Action item: Start at the line below containing "valid client message" and stop at the line containing "ns; 0 unlocked". Repeat every line of that stretch exactly, and nothing outside it.

Records provided:

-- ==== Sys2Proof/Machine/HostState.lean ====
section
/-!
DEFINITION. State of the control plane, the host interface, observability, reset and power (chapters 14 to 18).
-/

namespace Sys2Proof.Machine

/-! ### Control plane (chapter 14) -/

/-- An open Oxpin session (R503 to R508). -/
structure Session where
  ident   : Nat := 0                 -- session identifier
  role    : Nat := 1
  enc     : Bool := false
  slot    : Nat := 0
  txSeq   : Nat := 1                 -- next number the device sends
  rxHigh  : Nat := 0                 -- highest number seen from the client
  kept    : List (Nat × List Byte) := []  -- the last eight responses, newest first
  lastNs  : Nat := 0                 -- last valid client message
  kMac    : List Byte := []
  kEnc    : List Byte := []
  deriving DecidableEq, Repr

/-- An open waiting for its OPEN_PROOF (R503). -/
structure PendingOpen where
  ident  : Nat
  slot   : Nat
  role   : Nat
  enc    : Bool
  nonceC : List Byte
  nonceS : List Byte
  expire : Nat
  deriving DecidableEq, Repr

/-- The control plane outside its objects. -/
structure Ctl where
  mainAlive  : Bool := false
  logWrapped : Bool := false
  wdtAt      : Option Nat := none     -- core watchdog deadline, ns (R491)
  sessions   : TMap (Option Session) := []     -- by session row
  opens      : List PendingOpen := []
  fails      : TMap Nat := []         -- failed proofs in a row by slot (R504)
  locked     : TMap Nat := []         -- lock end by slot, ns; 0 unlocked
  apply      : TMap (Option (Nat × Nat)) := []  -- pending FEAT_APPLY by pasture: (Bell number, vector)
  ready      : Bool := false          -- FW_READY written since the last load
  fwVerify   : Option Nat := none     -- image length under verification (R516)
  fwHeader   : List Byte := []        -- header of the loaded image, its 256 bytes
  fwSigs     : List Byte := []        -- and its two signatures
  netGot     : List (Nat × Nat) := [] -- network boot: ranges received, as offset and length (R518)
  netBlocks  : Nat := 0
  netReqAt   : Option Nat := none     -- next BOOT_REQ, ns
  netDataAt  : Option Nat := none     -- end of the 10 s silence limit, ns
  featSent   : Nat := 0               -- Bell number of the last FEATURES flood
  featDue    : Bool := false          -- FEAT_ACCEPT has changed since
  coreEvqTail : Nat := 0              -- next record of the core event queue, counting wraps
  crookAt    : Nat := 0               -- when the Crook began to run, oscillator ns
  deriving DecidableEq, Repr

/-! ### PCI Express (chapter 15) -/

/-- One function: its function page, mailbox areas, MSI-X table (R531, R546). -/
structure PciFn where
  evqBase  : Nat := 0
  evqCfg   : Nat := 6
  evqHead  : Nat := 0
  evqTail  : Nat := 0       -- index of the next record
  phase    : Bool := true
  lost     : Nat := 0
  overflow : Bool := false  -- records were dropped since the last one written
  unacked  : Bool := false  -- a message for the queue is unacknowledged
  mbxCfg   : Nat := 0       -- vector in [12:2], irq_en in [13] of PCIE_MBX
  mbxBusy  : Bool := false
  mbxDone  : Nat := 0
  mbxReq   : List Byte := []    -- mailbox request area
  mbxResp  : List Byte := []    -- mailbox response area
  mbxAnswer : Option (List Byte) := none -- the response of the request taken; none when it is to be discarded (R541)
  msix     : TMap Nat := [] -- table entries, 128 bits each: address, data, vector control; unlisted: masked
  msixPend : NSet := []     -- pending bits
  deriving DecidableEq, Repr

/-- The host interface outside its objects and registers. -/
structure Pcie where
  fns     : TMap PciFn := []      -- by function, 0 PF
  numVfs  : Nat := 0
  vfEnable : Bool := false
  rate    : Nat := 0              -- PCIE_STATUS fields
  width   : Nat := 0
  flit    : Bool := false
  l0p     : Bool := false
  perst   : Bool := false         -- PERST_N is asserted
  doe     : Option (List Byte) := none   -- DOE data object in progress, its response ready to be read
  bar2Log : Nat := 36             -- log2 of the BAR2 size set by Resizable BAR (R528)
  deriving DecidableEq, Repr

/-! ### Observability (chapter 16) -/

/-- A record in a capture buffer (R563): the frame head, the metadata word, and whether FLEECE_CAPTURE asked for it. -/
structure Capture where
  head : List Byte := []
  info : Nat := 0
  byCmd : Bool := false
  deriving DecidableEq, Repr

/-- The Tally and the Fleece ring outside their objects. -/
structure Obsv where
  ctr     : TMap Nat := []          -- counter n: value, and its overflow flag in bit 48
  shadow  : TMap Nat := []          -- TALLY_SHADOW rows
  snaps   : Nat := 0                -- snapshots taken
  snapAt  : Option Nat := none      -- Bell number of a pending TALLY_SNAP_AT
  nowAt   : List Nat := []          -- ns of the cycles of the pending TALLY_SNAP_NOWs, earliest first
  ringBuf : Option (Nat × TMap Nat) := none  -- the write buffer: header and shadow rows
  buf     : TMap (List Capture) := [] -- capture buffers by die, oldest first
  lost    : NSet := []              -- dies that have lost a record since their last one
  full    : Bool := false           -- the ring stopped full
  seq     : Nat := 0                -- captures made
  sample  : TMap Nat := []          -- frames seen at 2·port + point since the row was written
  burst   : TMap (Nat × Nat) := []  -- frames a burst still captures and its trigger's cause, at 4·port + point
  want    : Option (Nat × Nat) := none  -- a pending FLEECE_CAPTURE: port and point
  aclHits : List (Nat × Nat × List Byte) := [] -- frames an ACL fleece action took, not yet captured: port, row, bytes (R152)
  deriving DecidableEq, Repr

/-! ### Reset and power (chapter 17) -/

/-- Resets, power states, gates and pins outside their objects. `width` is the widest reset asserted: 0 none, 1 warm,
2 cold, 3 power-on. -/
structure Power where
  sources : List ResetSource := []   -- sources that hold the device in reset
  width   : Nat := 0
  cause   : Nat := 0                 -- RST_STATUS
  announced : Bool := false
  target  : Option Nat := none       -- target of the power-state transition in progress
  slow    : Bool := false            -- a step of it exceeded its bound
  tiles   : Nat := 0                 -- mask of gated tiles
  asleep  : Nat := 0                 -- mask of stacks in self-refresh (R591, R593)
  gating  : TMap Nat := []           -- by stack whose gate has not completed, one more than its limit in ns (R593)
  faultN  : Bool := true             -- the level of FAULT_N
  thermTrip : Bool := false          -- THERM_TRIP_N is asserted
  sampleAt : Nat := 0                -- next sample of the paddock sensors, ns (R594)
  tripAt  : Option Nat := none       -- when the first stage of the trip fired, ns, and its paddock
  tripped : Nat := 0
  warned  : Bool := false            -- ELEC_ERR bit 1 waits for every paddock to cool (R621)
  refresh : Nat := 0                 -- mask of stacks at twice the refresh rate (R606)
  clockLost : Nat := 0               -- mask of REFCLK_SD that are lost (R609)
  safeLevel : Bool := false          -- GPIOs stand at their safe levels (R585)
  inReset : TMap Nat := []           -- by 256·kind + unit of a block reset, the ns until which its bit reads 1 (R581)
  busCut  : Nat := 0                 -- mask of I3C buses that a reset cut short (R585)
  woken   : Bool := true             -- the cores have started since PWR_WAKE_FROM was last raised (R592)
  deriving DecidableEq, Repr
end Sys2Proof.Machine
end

==

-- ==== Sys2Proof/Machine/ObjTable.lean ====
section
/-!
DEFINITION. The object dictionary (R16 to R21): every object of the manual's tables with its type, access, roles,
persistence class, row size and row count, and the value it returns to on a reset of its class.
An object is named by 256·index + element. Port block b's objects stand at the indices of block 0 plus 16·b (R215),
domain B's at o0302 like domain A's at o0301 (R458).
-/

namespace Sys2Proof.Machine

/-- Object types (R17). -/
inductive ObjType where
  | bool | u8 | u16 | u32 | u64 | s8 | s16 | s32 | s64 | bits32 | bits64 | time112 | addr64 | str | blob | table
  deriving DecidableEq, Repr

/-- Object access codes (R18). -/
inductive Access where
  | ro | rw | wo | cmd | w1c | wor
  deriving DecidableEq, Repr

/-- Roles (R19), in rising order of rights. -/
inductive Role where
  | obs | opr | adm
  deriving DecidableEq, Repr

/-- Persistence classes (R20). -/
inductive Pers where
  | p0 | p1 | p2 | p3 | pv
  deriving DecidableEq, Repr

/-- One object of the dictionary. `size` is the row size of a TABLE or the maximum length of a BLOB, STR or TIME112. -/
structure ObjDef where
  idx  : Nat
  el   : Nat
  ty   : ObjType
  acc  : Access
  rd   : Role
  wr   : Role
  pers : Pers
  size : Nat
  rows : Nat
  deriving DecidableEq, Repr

==

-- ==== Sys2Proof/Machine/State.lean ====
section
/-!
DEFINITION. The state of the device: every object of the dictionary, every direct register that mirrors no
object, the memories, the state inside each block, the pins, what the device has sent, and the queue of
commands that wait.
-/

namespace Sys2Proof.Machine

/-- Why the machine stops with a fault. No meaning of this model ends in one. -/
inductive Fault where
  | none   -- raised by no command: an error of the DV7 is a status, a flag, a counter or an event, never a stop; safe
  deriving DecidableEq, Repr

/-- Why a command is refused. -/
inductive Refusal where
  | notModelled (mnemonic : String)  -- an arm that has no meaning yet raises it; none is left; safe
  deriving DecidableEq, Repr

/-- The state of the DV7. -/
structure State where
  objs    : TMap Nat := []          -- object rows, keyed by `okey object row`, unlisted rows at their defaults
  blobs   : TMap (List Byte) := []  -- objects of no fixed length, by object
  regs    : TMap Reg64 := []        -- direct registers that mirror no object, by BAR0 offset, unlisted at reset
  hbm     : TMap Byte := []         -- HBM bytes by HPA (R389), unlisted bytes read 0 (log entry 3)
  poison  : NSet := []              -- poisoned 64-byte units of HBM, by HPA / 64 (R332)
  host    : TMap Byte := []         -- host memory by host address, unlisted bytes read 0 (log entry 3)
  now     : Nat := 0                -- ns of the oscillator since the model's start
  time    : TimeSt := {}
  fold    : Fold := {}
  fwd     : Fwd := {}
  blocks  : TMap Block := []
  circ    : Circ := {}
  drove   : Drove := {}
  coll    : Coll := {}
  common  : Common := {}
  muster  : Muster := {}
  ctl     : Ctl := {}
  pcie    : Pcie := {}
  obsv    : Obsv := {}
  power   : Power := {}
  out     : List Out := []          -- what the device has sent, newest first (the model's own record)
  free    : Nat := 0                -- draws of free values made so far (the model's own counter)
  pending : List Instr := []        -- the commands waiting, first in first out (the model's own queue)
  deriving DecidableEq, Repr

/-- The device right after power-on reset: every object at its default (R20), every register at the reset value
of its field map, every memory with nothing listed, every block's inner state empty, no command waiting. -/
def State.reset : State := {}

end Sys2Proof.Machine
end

Answer to this exercise:
  lastNs  : Nat := 0                 -- last valid client message
  kMac    : List Byte := []
  kEnc    : List Byte := []
  deriving DecidableEq, Repr

/-- An open waiting for its OPEN_PROOF (R503). -/
structure PendingOpen where
  ident  : Nat
  slot   : Nat
  role   : Nat
  enc    : Bool
  nonceC : List Byte
  nonceS : List Byte
  expire : Nat
  deriving DecidableEq, Repr

/-- The control plane outside its objects. -/
structure Ctl where
  mainAlive  : Bool := false
  logWrapped : Bool := false
  wdtAt      : Option Nat := none     -- core watchdog deadline, ns (R491)
  sessions   : TMap (Option Session) := []     -- by session row
  opens      : List PendingOpen := []
  fails      : TMap Nat := []         -- failed proofs in a row by slot (R504)
  locked     : TMap Nat := []         -- lock end by slot, ns; 0 unlocked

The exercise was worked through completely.